Sunday, November 1, 2020

Rachel McMillan, daughter of Murdock Chisholm

Rachel Chisholm McMillan has probably been the second easiest of Murdock’s children to find information on because her husband, James McMillan, served in the Revolutionary War and both James and Rachel lived long enough to apply for a pension; thus providing information on this family. After Rachel’s death, her children applied for her pension as she did not live long enough to receive it.

In 1847, Sarah Purvis, the daughter of James and Rachel, appeared before the commissioner in Equity in Cheraw District, South Carolina and made a declaration in order to obtain the benefit of the provision made by the act of congress passed 7 Jul 1838 entitled an Act granting half pay and pensions to certain widows and also other benefits. In Sarah’s declaration are mentioned her siblings, Mary Owens, wife of Bryant Owens, John McMillan, and James McMillan. Sarah further states that her mother’s maiden name is Rachel Chisholm. 

James McMillan had made his declaration in March 1834 and providing a tale that so many Scots have told. He was born in Scotland in 1753 and came to America in 1766, seven years before the destruction of the tea at Boston, now known as the Boston Tea Party. He landed in Wilmington, North Carolina and made his way to Cumberland County and resided there until after the Revolutionary War had commenced. From there, he moved to Anson County and settled near the state line of South Carolina. Soon after, he was drafted into the Militia and was at Gates Defeat near Camden.

Several pages in the file look to be an attempt to sort out the marriage of James and Rachel. Several witnesses testify and letters are written with statements that James and Rachel were married in Montgomery County, North Carolina and it is noted that the clerk in Montgomery County has certified that the records of that county were burnt in the court house fire but that James and Rachel were married around 1781 or 1782. Sarah Purvis, daughter of James and Rachel, in her declaration claims her parents were married in 1780. This date puts the Murdock Chisholm family arriving in America prior to 1780. 

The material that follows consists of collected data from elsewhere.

/-- What an operation does (R196): the engine's accesses for it, the posted atomic of its lanes, the events of the grid that a
LAUNCH queues, and for a redirected atomic the flush of its grid: its own drains, or the comb words (R197). -/
def Candidate.acts (x : Candidate) (o : OpEv) : List Nat := x.those fun a =>
  match o.child with
  | some g => (x.agent? a).bind (·.grid?) == some g
  | none => x.isAcc a &&
    if x.held o.issue then
      (x.grids.any fun g => g.flush.contains a && (x.agent? o.issue).bind (·.grid?) == some g.grid) &&
        (if (x.op? o.issue).any isComb then (x.op? a).any isComb else x.sameOp o.issue a)
    else x.sameOp o.issue a && x.isEngine a == !(x.op? o.issue).any isPosted
/-- The events that issue an operation: one, or one in each lane. -/
def Candidate.issues (x : Candidate) (o : OpEv) : List Nat := x.those fun e => x.isMark e .issue && x.sameOp o.issue e

/-- A WAITC or LWAIT resume covers an operation (R174): it is of its class and swarm and waits until at most n are left, and at
least n others of the class issued between the two. -/
def Candidate.covers (x : Candidate) (o : OpEv) (r : Nat) : Bool :=
  x.isMark r .resume &&
  match x.evs[o.issue]?, x.evs[r]?, (x.op? r).bind waitOf with
  | some i, some w, some (c, n) =>
    let of (e : OrdEvent) : Bool := e.op.bind classOf == some c && inScope .swarm e.agent w.agent && decide (e.nth < w.nth)
    of i && decide (n ≤ ((x.evs.filter fun e => e.kind == .mark .issue && of e && decide (i.nth < e.nth)).map (·.nth)).eraseDups.length)
  | _, _, _ => false

/-- The core and number of the tile that a filling is of, its block writes, and the data reads of its LDTs. -/
def Candidate.tile? (x : Candidate) (t : TileEv) : Option (Nat × BitVec 8) :=
  match (x.agent? t.copy).bind (·.core?), (x.op? t.copy).bind tileOf with
  | some k, some n => some (k, n)
  | _, _ => none
def Candidate.blockWrites (x : Candidate) (t : TileEv) : List Nat := (x.acts ⟨t.copy, none, none⟩).filter fun a => x.accIs a (·.wr)
def Candidate.dataReads (x : Candidate) (t : TileEv) : List Nat := x.those fun a => x.isAcc a && t.ldts.any (x.sameMaker a)
/-- The second filling follows the first in one tile. -/
def Candidate.refills (x : Candidate) (t u : TileEv × Nat) : Bool := decide (t.2 < u.2) && x.tile? t.1 == x.tile? u.1

/-- A grid and its descendants, by the LAUNCHes of their fibres. -/
def Candidate.kin (x : Candidate) : Nat → List Nat → List Nat
  | 0, l => l
  | k + 1, l => x.kin k (l ++ x.ops.filterMap fun o => if ((x.agent? o.issue).bind (·.grid?)).any l.contains then o.child else none)
/-- The events of a grid and of its descendants, but for what follows a completion. -/
def Candidate.gridEvents (x : Candidate) (g : GridEv) : List Nat :=
  let l := x.kin x.ops.length [g.grid]
  x.those fun e => ((x.agent? e).bind (·.grid?)).any l.contains && e != g.completion && !x.grids.any fun h => h.after.contains e

/-- A tag update of a grid, which a deterministic one applies behind its flush (R237, R253). -/
def Candidate.updates (x : Candidate) (g : GridEv) (e : Nat) : Bool :=
  x.isEngine e && (x.op? e).any isVret && x.det.contains g.grid && (x.agent? e).bind (·.grid?) == some g.grid

/-- Engine order (R196). A redirected atomic retires when it is accepted, and a grid's flush is behind its other events and before
its completion (R197); the entry of a tag update is written before SEQ (R236). -/
def Candidate.eo (x : Candidate) (a b : Nat) : Bool :=
  (x.ops.any fun o =>
    (x.isAcc a && !x.sameOp o.issue a && (x.issues o).any (x.po a) && (x.acts o).contains b) ||
    (o.retire == some b && o.child.isNone && !x.held o.issue && (x.acts o).contains a) ||
    (o.retire == some a && (x.covers o b || (x.isAcc b && (x.those (x.covers o)).any (x.po · b)))) ||
    ((x.op? o.issue).any isVret && (x.acts o).contains a && (x.acts o).contains b && x.accIs a (·.bytes.length == 32) && x.accIs b (·.bytes.length == 4))) ||
  (x.tiles.zipIdx.any fun t =>
    (t.1.ready == some b && (x.blockWrites t.1).contains a) ||
    (t.1.ready == some a && (t.1.ldts.contains b || (x.isAcc b && t.1.ldts.any (x.po · b)))) ||
    (t.1.empty == some b && (x.dataReads t.1).contains a) ||
    (t.1.empty == some a && x.tiles.zipIdx.any fun u => x.refills t u && (x.blockWrites u.1).contains b)) ||
  (x.grids.any fun g =>
    (g.completion == b && (x.gridEvents g).contains a) || (g.completion == a && g.after.contains b) ||
    (g.flush.contains b && !g.flush.contains a && !x.updates g a && (x.gridEvents g).contains a) || (g.flush.contains a && x.updates g b))

/-- Packet order: a host access that arrived before an accepted KICK write, and the packets that it covers (R294); the store
that a FENCE packet has seen, and the later packets (R296). -/
def Candidate.ko (x : Candidate) (a b : Nat) : Bool :=
  (x.kicks.any fun k => x.isAcc a && x.agent? a == some .host && x.po a k.kick && k.events.contains b) ||
  (x.fencePkts.any fun f => f.later.contains b && f.polls.any fun p => x.reads a p)

/-- Ticket order of a deterministic queue (R197): between the `.t` stores of two colonies of one of its grids, and from
such a store to a load of another agent that reads it. -/
def Candidate.tk (x : Candidate) (a b : Nat) : Bool :=
  x.accIs a (fun p => p.tick && p.wr) &&
  match x.agent? a, x.agent? b with
  | some (.fibre k j g c f), some q =>
    x.det.contains g &&
    ((match q with
      | .fibre _ _ g' c' _ => x.accIs b (fun p => p.tick && p.wr) && g == g' && decide (c < c')
      | _ => false) || (x.reads a b && Agent.fibre k j g c f != q))
  | _, _ => false

/-- The pairs of events in a relation. -/
def pairsOf (n : Nat) (p : Nat → Nat → Bool) : List (Nat × Nat) :=
  (List.range n).flatMap fun a => (List.range n).filterMap fun b => if p a b then some (a, b) else none
/-- The transitive closure, one event at a time as the way between. -/
def closure (n : Nat) (r : List (Nat × Nat)) : List (Nat × Nat) :=
  (List.range n).foldl (fun r k => pairsOf n fun a b => r.contains (a, b) || (r.contains (a, k) && r.contains (k, b))) r
def acyclic (n : Nat) (r : List (Nat × Nat)) : Bool := (closure n r).all fun e => e.1 != e.2

/-- Happens-before (R198), packet order included (R294, R296). -/
def Candidate.hb (x : Candidate) : List (Nat × Nat) :=
  closure x.evs.length (pairsOf x.evs.length fun a b => x.ppo a b || x.fo a b || x.sw a b || x.eo a b || x.bo a b || x.tk a b || x.ko a b)

-- the candidate is one (R190, R193, R204)

def Candidate.bytes (x : Candidate) : List Loc := (x.evs.flatMap fun e => match e.kind with | .access a => a.bytes | _ => []).eraseDups
/-- The order of the stores to a byte (R190). -/
def Candidate.order (x : Candidate) (b : Loc) : List Nat := ((x.co.find? fun e => e.1 == b).map (·.2)).getD []
def Candidate.touches (x : Candidate) (e : Nat) (b : Loc) : Bool := x.accIs e (·.bytes.contains b)
def Candidate.stores (x : Candidate) (e : Nat) (b : Loc) : Bool := x.accIs e (fun a => a.wr && a.bytes.contains b)
def Candidate.loads (x : Candidate) (e : Nat) (b : Loc) : Bool := x.accIs e (fun a => a.rd && a.bytes.contains b)

/-- Each loaded byte reads from one store to it or its initial value; the stores to a byte stand in one order (R190). -/
def Candidate.sourced (x : Candidate) : Bool :=
  x.bytes.all fun b =>
    (x.order b).Nodup && (x.order b).all (x.stores · b) &&
    (List.range x.evs.length).all fun e => (!x.stores e b || (x.order b).contains e) &&
      (!x.loads e b || match x.src e b with | some (some w) => x.stores w b | some none => true | none => false)

/-- The chosen directions between fences: one between every two FENCEs or FENCRs of different agents that are mutually
scoped, and no other (R193). -/
def Candidate.directed (x : Candidate) : Bool :=
  let two := fun f g => x.isFence f && x.isFence g && x.mutual f g && x.agent? f != x.agent? g
  (List.range x.evs.length).all fun f => (List.range x.evs.length).all fun g =>
    if two f g then x.dirs.contains (f, g) != x.dirs.contains (g, f) else !x.dirs.contains (f, g)

/-- A byte of a scratchpad. -/
def Loc.isSpad : Loc → Bool
  | .spad _ _ => true
  | .phys _ => false

/-- The first address and the number of an access's bytes, where they lie one after another. -/
def AccEv.span? (a : AccEv) : Option (Nat × Nat) :=
  match a.bytes with
  | [] => none
  | l :: _ => if a.bytes == (List.range a.bytes.length).map (Loc.add l) then some (match l with | .phys s | .spad _ s => s, a.bytes.length) else none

Rachel had told a story to her children that she was robbed several times by the Tories during James’s absence in service and that on one occasion all her bed clothes and wearing apparel were carried off by the Tories, one of whom drew a sword and threatened to kill her if she would say a word.

James McMillan and family can be found on the 1790 Census living in Cheraw District, South Carolina. Among the families of this District can also be found Sellers. I spoke of the Sellers family in my previous Blog and believe that Rachel’s brother, Malcom, married Mary Sellers and it would not surprise me to find a link between the Sellers families who lived near James McMillan and the Sellers family whom I believe Mary, wife of Malcom Chisholm, descends from.

In just the orderly way genealogist like, James McMillan and family can be easily traced and found between 1800 and 1830 in Chesterfield, South Carolina.

Sarah Purvis' statement concludes by providing the death dates of James and Rachel Chisholm McMillan. James departed this life in Chesterfield District, South Carolina on the eighteenth day of August one thousand eight hundred and thirty seven, and his widow Rachel departed this life in Chesterfield District, South Carolina on the twenty fifth day of October one thousand eight hundred forty four never having again married after the decease of her husband, James McMillan.